“Los hospitales son lugares tristes”

Con esta frase comienza un vídeo de “El Hormiguero” en el que José Luis Perales le da una sorpresa a una paciente que se encuentra ingresada a la espera de realizarse unas pruebas.

El vídeo es muy emotivo y siempre que lo veo se me vuelven a poner los pelos de punta, pero es esa primera frase la que me deja un sabor agridulce.

Todos sabemos que en los hospitales hay enfermedad, necesidad de cuidados,  tristeza, miedo y muerte… pero también hay esperanza, humor,  alegría, valor y ganas de luchar. En definitiva, también hay vida, mucha vida.

Me gusta poner como ejemplo mi experiencia en el servicio de Hospital de Día Médico, un servicio que se relaciona con una palabra, “cáncer”. Esa puta palabra.
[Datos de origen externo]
/-- Settles O34: equal coming answers bring both states to the same end, which reads no old register; only without an
attempt do the pins and LAST_ACK stay. -/
theorem writeRegReadsNoOldState : Obligations.WriteRegReadsNoOldState := by
  intro w n s s' hs hs' hcfg hanswers hreads
  have hupcoming : ∀ m, s'.upcoming m = s.upcoming m := fun m =>
    upcoming_congr s' s m hanswers.symm hreads.symm
  rcases spend_budget n.toNat s with ⟨fs, hn, hu⟩ | ⟨fs, hn, hu⟩
  · refine ⟨_, _, _, exec_writeReg_exhausted w n fs hs hn hu,
      exec_writeReg_exhausted w n fs hs' hn ((hupcoming _).trans hu), rfl, by rw [hcfg], rfl, rfl, by rw [hanswers],
      by rw [hreads], fun hzero => ?_⟩
    have hfs : fs ≠ [] := by
      rintro rfl
      exact hzero (BitVec.eq_of_toNat_eq hn.symm)
    simp only [hfs, if_false, and_self]
  · exact ⟨_, _, _, exec_writeReg_succeeded w n fs hs hn hu,
      exec_writeReg_succeeded w n fs hs' hn ((hupcoming _).trans hu), rfl, by rw [hcfg], rfl, rfl, by rw [hanswers],
      by rw [hreads], fun _ => ⟨rfl, rfl, rfl⟩⟩

end Sys2Proof.Machine
end

section
/-! PROOFS. Claiming and releasing the bus (42_orchestrator.md R160 to R162), the three ends of a bring-up (R150, R163 to
R173) with what an observer reads off their traces (R173, R176) and their independence from older state (R174), and how a
run stops (R151, R171; 60_exceptions.md R205). -/

namespace Sys2Proof.Machine

/-! ### Claim and release (R160 to R162) -/

theorem exec_claimBus (s : State) : exec .claimBus s = .next (claimBusBody s) := rfl

theorem exec_releaseBus (s : State) : exec .releaseBus s = .next (releaseBusBody s) := rfl

/-- Settles O36: the whole next state of `ClaimBus`. -/
theorem claimBusResult : Obligations.ClaimBusResult := fun s =>
  ⟨claimBusBody s, exec_claimBus s, (claimed_iff _).mpr (by rw [claimBusBody_eq]; exact ⟨rfl, rfl⟩),
    claimBusBody_eq s⟩

/-- Settles O37: the whole next state of `ReleaseBus`. -/
theorem releaseBusResult : Obligations.ReleaseBusResult := fun s =>
  ⟨releaseBusBody s, exec_releaseBus s, by rw [releaseBusBody_eq]; rfl, releaseBusBody_eq s⟩

/-! ### The three ends of BRINGUP (R150, R166, R168, R172) -/

theorem exec_bringup_idle {s : State} (hs : s.orch = .idle) : exec .bringup s = .next (bringupBody s) :=
  if_pos hs

theorem exec_bringup_of_body {s t : State} (hs : s.orch = .idle) (ht : bringupBody s = t) :
    exec .bringup s = .next t := by
  rw [exec_bringup_idle hs, ht]

theorem exec_bringup_busy {s : State} (hs : s.orch ≠ .idle) : exec .bringup s = .next (raiseFault .reentry s) :=
  if_neg hs

/-- Settles O38: both transactions succeed. -/
theorem bringupSucceeds : Obligations.BringupSucceeds := by
  intro s vs es hs hv he hu
  rw [exec_bringup_idle hs, bringupBody_succeeds s vs es hv he hu]
  simp only [State.bringupEnd, voltagePart, enablePart, finishEvents, List.append_assoc]

/-- Settles O39: ProgramVoltage exhausts a budget of at least one attempt. -/
theorem bringupVoltageFails : Obligations.BringupVoltageFails := by
  intro s vs hs hne hv hu
  rw [exec_bringup_idle hs, bringupBody_voltageFails s vs hv hu]
  simp only [State.bringupEnd, voltagePart, fatalEvents, hne, if_false, List.append_assoc]

/-- Settles O40: ProgramVoltage succeeds and ProgramEnable exhausts a budget of at least one attempt. -/
theorem bringupEnableFails : Obligations.BringupEnableFails := by
  intro s vs es hs hne hv he hu
  rw [exec_bringup_idle hs, bringupBody_enableFails s vs es hv he hu]
  simp only [State.bringupEnd, voltagePart, enablePart, fatalEvents, hne, if_false, List.append_assoc]

/-! ### What an observer reads off a bring-up (R163, R173) -/

/-- The events mark the entry of `steps`, make the control writes `writes` and do not halt. -/
structure Shows (es : List Event) (steps : List OrchState) (writes : List MmioPair) : Prop where
  marks : markers es = steps
  writes : mmioWrites es = writes
  noHalt : Event.halt ∉ es

theorem Shows.append {es fs : List Event} {a b : List OrchState} {c d : List MmioPair} (he : Shows es a c)
    (hf : Shows fs b d) : Shows (es ++ fs) (a ++ b) (c ++ d) where
  marks := by rw [markers_append, he.marks, hf.marks]
  writes := by rw [mmioWrites_append, he.writes, hf.writes]
  noHalt := by simp [he.noHalt, hf.noHalt]

theorem shows_step (st : OrchState) : Shows [.step st] [st] [] := ⟨rfl, rfl, by simp⟩

theorem shows_delay (d : Micros) : Shows [.delay d] [] [] := ⟨rfl, rfl, by simp⟩

theorem shows_claim (d : Micros) : Shows (claimEvents d) [] [] := ⟨rfl, rfl, by simp [claimEvents]⟩

theorem shows_release : Shows releaseEvents [] [] := ⟨rfl, rfl, by simp [releaseEvents]⟩

theorem shows_mmio (ws : List MmioPair) : Shows (mmioEvents ws) [] ws := by
  induction ws with
  | nil => exact ⟨rfl, rfl, by simp [mmioEvents]⟩
  | cons w ws ih => exact Shows.append (es := [.mmioWrite w.addr w.value]) ⟨rfl, rfl, by simp⟩ ih

theorem shows_finish (p : Params) :
    Shows (finishEvents p) [.releaseBus, .enableClocks, .deassertResets, .done] (p.clkWrites ++ p.rstWrites) := by
  have hclk := ((shows_step .enableClocks).append (shows_mmio p.clkWrites)).append (shows_delay p.clkSettleUs)
  have hrst := ((shows_step .deassertResets).append (shows_mmio p.rstWrites)).append (shows_delay p.rstSettleUs)
  have h := ((((shows_step .releaseBus).append shows_release).append hclk).append hrst).append (shows_step .done)
  simpa [finishEvents] using h

/-- What a command other than BRINGUP appends shows nothing of the orchestrator. -/
theorem shows_of_exec {i : Instr} {s t : State} {es : List Event} (h : exec i s = .next t)
    (htrace : t.trace = s.trace ++ es) (hi : i ≠ .bringup) : Shows es [] [] := by
  obtain ⟨-, -, es', htrace', hmarkers, hwrites, hhalt⟩ := onlyBringupMovesState i s t hi h
  obtain rfl : es = es' := List.append_cancel_left (htrace.symm.trans htrace')
  exact ⟨hmarkers, hwrites, hhalt⟩

section Transactions

variable {s : State} (hs : s.claimed = true) (w : RegWrite) {n : Count} {fs : List NackPoint}
include hs

/-- A transaction of BRINGUP emits what WRITE_REG emits. -/
theorem shows_exhausted (hn : fs.length = n.toNat) (hu : s.upcoming (nackSamples fs).length = nackSamples fs) :
    Shows (exhaustedEvents s.cfg w fs) [] [] :=
  shows_of_exec (exec_writeReg_exhausted w n fs hs hn hu) rfl nofun

theorem shows_succeeded (hn : fs.length < n.toNat)
    (hu : s.upcoming (nackSamples fs ++ ackedSamples).length = nackSamples fs ++ ackedSamples) :
    Shows (succeededEvents s.cfg w fs) [] [] :=
  shows_of_exec (exec_writeReg_succeeded w n fs hs hn hu) rfl nofun

end Transactions

theorem shows_voltagePart (p : Params) {tx : List Event} (htx : Shows tx [] []) :
    Shows (voltagePart p tx) [.claimBus, .programVoltage] [] :=
  (((shows_step .claimBus).append (shows_claim p.claimSettleUs)).append (shows_step .programVoltage)).append htx

theorem shows_enablePart (p : Params) {tx : List Event} (htx : Shows tx [] []) :
    Shows (enablePart p tx) [.programEnable] [] :=
  ((shows_delay p.vselSettleUs).append (shows_step .programEnable)).append htx

theorem atVoltage_claimed (s : State) : s.atVoltage.claimed = true := by
  rw [atVoltage_eq]
  rfl

theorem atEnable_claimed (s : State) (vs : List NackPoint) : (s.atEnable vs).claimed = true := rfl

theorem shows_voltageSucceeded {s : State} {vs : List NackPoint} (hn : vs.length < s.cfg.vselAttempts.toNat)
    (hu : s.upcoming (nackSamples vs ++ ackedSamples).length = nackSamples vs ++ ackedSamples) :
    Shows (voltagePart s.cfg (succeededEvents s.cfg (vselWrite s.cfg) vs)) [.claimBus, .programVoltage] [] :=
  shows_voltagePart s.cfg (shows_succeeded (atVoltage_claimed s) _ hn ((upcoming_atVoltage s _).trans hu))

/-! ### Done or Fatal -/

theorem releaseEvents_in_finish (p : Params) (es : List Event) : releaseEvents <:+: es ++ finishEvents p :=
  List.IsInfix.trans ⟨[.step .releaseBus], _, by simp only [finishEvents, List.append_assoc]; rfl⟩
    (List.suffix_append es _).isInfix

theorem releaseEvents_in_fatal (es : List Event) : releaseEvents <:+: es ++ fatalEvents :=
  List.IsInfix.trans ⟨[.step .releaseBus], _, rfl⟩ (List.suffix_append es _).isInfix

/-- The fatal path adds its two markers, no control write, and the halt as the last event. -/
theorem Shows.fatal {es : List Event} {steps : List OrchState} (h : Shows es steps []) :
    markers (es ++ fatalEvents) = steps ++ [.releaseBus, .fatal] ∧ mmioWrites (es ++ fatalEvents) = []
      ∧ (es ++ fatalEvents).getLast? = some .halt := by
  refine ⟨?_, ?_, ?_⟩
  · rw [markers_append, h.marks]; rfl
  · rw [mmioWrites_append, h.writes]; rfl
  · rw [List.getLast?_append]; rfl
Cuando la gente me preguntaba qué hacía y les explicaba que mayormente poner quimioterapias, no faltaba la pregunta: “¿que duro no?”. Es de suponer que es un servicio donde la emoción que reina es la tristeza y debería ser un ejemplo claro que reafirmara la frase que titula esta entrada.
Sin embargo, entre esas decenas de luchadores que pasan cada día reina el humor y la alegría. No faltaba el señor que cada vez que le veía me exigía que el último bote de quimioterapia fuera de ron con coca-cola (y que simulaba tocar una guitarra eléctrica imaginaria en su cama mientras escuchaba música de los 80), las personas que se reían cuando les decíamos que ya llegaban los “chuletones” (los concentrados de sangre que hay que transfundirles), las que bromeaban sobre el tema de perder el pelo, las que se reían con mis coñas sobre los pinchazos, las que siempre tienen una sonrisa para ti por muy mal que se encuentren… No era raro entrar a una sala y ver que varios pacientes y acompañantes estaban riendo mientras hablaban unos con otros.
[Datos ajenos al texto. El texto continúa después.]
-- ==== Sys2Proof/Decode.lean ====
section
/-! DEFINITION. The command word (spec/30_encoding.md R59 to R63): the decoder, selecting a row by `(W & mask) = match` as R60 says,
and the encoder, written from the same field table. A word of no row is reserved (R63) and rejected by name. -/

namespace Sys2Proof

/-- `W[31:24]`, the operation code (R59). -/
def Word.opc (w : Word) : Byte := w.extractLsb' 24 8

/-- `W[23:16]`, the first operand byte (R59). -/
def Word.a (w : Word) : Byte := w.extractLsb' 16 8

/-- `W[15:8]`, the high byte of a 16-bit opcode (R59). -/
def Word.b (w : Word) : Byte := w.extractLsb' 8 8

/-- `W[7:0]`, the last operand byte (R59). -/
def Word.c (w : Word) : Byte := w.extractLsb' 0 8

/-- Why a command word is reserved (R63). -/
inductive Reserved where
  /-- its `opc` is not one of the ten -/
  | unknownOpc (opc : Byte)
  /-- its `opc` is one of the ten and a field the table shows as 0 is not 0 -/
  | nonzeroField (opc : Byte)
deriving DecidableEq, Repr

/-- One row of spec/opcode_table.json: mask, match, and how the operands are assembled (R62). -/
structure OpRow where
  mask : Word
  pattern : Word
  build : Word → Instr

/-- `op16 = (b << 8) | c` (R62). -/
def assembleOp16 (b c : Byte) : HalfWord := (b.setWidth 16 <<< 8) ||| c.setWidth 16

/-- The opcode map of R60, with the masks and matches of the table. -/
def opTable : List OpRow :=
  [ ⟨0xFFFFFFFF, 0x01000000, fun _ => .crcInit⟩,
    ⟨0xFFFFFF00, 0x02000000, fun w => .crcByte (Word.c w)⟩,
    ⟨0xFFFFFFFF, 0x03000000, fun _ => .crcRead⟩,
    ⟨0xFF00FF00, 0x10000000, fun w => .rdScalar (Word.a w) (Word.c w)⟩,
    ⟨0xFF00FF00, 0x11000000, fun w => .rdBuf (Word.a w) (Word.c w)⟩,
    ⟨0xFF00FF00, 0x12000000, fun w => .wrByte (Word.a w) (Word.c w)⟩,
    ⟨0xFFFFFF00, 0x20000000, fun w => .cmd8 (Word.c w)⟩,
    ⟨0xFFFF0000, 0x21000000, fun w => .cmd16 (assembleOp16 (Word.b w) (Word.c w))⟩,
    ⟨0xFFFFFFFF, 0x30000000, fun _ => .integEn⟩,
    ⟨0xFFFFFFFF, 0x31000000, fun _ => .integDis⟩ ]

/-- Whether a word selects a row: `(W & mask) = match` (R60). -/
def OpRow.selects (r : OpRow) (w : Word) : Bool := w &&& r.mask == r.pattern

/-- The operation a command word asks for, or why the word is reserved (R60, R63). Total on all 2^32 words. -/
def decode (w : Word) : Except Reserved Instr :=
  match opTable.find? (fun r => r.selects w) with
  | some r => .ok (r.build w)
  | none =>
    if opTable.any (fun r => Word.opc r.pattern == Word.opc w) then .error (.nonzeroField (Word.opc w))
    else .error (.unknownOpc (Word.opc w))

/-- A command word from its four fields, `opc` at `W[31:24]` (R59). -/
def commandWord (opc a b c : Byte) : Word :=
  (opc.setWidth 32 <<< 24) ||| (a.setWidth 32 <<< 16) ||| (b.setWidth 32 <<< 8) ||| c.setWidth 32

/-- The command word of an operation (R59, R60); a field the table shows as 0 is 0. -/
def encode : Instr → Word
  | .crcInit => commandWord 0x01 0 0 0
  | .crcByte d => commandWord 0x02 0 0 d
  | .crcRead => commandWord 0x03 0 0 0
  | .rdScalar reg n => commandWord 0x10 reg 0 n
  | .rdBuf reg n => commandWord 0x11 reg 0 n
  | .wrByte reg v => commandWord 0x12 reg 0 v
  | .cmd8 op => commandWord 0x20 0 0 op
  | .cmd16 op16 => commandWord 0x21 0 (op16.extractLsb' 8 8) (op16.extractLsb' 0 8)
  | .integEn => commandWord 0x30 0 0 0
  | .integDis => commandWord 0x31 0 0 0

/-- The command word that the low `nbits` bits of `w` are; every bit above `nbits` is 0. The port takes one 32-bit word and no
byte order is involved (log 16). -/
def tableWord (nbits w : Nat) : Word := BitVec.ofNat 32 (w % 2 ^ nbits)

/-- What the decoder reads from an instruction whose bits are `w`, numbered as spec/opcode_table.json numbers them. -/
def decodeTableWord (nbits w : Nat) : Option Instr :=
  match decode (tableWord nbits w) with
  | .ok i => some i
  | .error _ => none

end Sys2Proof
end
Los hospitales pueden ser lugares donde la tristeza es la protagonista en muchos momentos, pero no es menos cierto que para recuperar la salud que nos llevan hasta ellos no es suficiente con administrar fármacos o realizar procedimientos médicos o enfermeros… 

Para recuperar la salud también hay que reunir fuerzas para afrontar la situación. Hay que conseguir que los hospitales no se consideren lugares tristes para pasar a considerarse lugares de vida y de esperanza.
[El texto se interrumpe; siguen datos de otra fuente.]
-- ==== Sys2Proof/Machine/Core.lean ====
section
/-! DEFINITION. The machine as the host sees it. -/

def Sys2Proof.core : Host.Core :=
  { State := Sys2Proof.Machine.State
    Fault := Sys2Proof.Machine.Fault
    Refusal := Sys2Proof.Machine.Refusal
    step := Sys2Proof.Machine.step
    reset := Sys2Proof.Machine.State.reset }
end

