-- ==== Sys2Proof/WellFormed.lean ====
section
/-! DEFINITION. What is well formed: an operation whose operands are legal on a block with a given buffer limit and flag
(spec/30_encoding.md R61, spec/41_register_access.md R86), and a set of parameters (spec/00_scope.md R5). An operation that is not well
formed still decodes and runs: it ends with ArgumentError (R61), so no statement about encodings needs this check. -/

namespace Sys2Proof

/-- Whether every operand of an operation is legal (R61): the checks R86 makes before any transport call. -/
def Instr.wellFormed (rxbuf : Nat) (integrity : Bool) : Instr → Bool
  | .crcInit => true
  | .crcByte _ => true
  | .crcRead => true
  | .rdScalar _ n => scalarCountOk n
  | .rdBuf _ n => bufCountOk rxbuf integrity n
  | .wrByte _ _ => true
  | .cmd8 _ => true
  | .cmd16 _ => true
  | .integEn => true
  | .integDis => true

/-- Whether parameters are ones R5 admits: one or two configuration address bytes, and a buffer limit that holds a protected scalar read
(R37, R91) and that RLEN's 6 bits can count (R19). DEDUCED (log 11). -/
def Params.wellFormed (p : Params) : Bool :=
  5 ≤ p.rxbuf && p.rxbuf ≤ 63 && 1 ≤ p.cfgAddrBytes.length && p.cfgAddrBytes.length ≤ 2

end Sys2Proof
end

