-- ==== Sys2Proof/Safety.lean ====
section
/-! DEFINITION. What counts as a sound state of the block and a sound transport trace: the invariants the claims name. -/

namespace Sys2Proof.Machine

/-- A transport call the framer may make (spec/20_memory.md R37, spec/10_state.md R13): to `DEV_ADDR`; a read with the construction's
deadline, of 1 to RXBUF bytes, after at most two address bytes; a write of one to five bytes. -/
def callSound (p : Params) (call : BusCall) : Prop :=
  match call with
  | .writeRead addr wbytes rlen deadline =>
    addr = p.devAddr ∧ deadline = p.timeoutMs ∧ 1 ≤ rlen ∧ rlen ≤ p.rxbuf ∧ 1 ≤ wbytes.length ∧ wbytes.length ≤ 2
  | .write addr wbytes => addr = p.devAddr ∧ 1 ≤ wbytes.length ∧ wbytes.length ≤ 5

/-- An answer a transport gives to a call (R35, R36, D9): exactly `rlen` bytes to a read, none to a write, or an error. -/
def answerSound (call : BusCall) (answer : BusAnswer) : Prop :=
  match answer with
  | .err _ => True
  | .ok bytes =>
    match call with
    | .writeRead _ _ rlen _ => bytes.length = rlen
    | .write _ _ => bytes = []

/-- Every transaction of the trace is one the framer may make and the transport may answer so. -/
def State.traceSound (s : State) : Prop :=
  ∀ e ∈ s.trace, callSound s.params e.call ∧ answerSound e.call e.answer

/-- A sound state between operations: parameters R5 admits; not busy (R22); RBUF has RXBUF bytes and a defined RLEN is at most
RXBUF (R19); STATUS is a code that is written (R156); and after a failure no result register is defined (R18, R19). -/
structure State.Sound (s : State) : Prop where
  params : s.params.wellFormed = true
  idle : s.busy = false
  rbufLength : s.rbuf.length = s.params.rxbuf
  rlenBound : s.bufDefined = true → s.rlen.toNat ≤ s.params.rxbuf
  statusCode : s.status.toNat ≤ 5
  failedUndefined : s.status ≠ 0 → s.valDefined = false ∧ s.bufDefined = false

end Sys2Proof.Machine
end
En este último párrafo alguien puede pensar que no hay evidencia para relacionar el estado anímico con la recuperación. Si bien es cierto que no es el factor más determinante en la curación, por mi experiencia con los pacientes estoy seguro de que, en muchas ocasiones, marca la diferencia.

Gracias por leerme, ¡espero vuestros comentarios y  puntos de vista!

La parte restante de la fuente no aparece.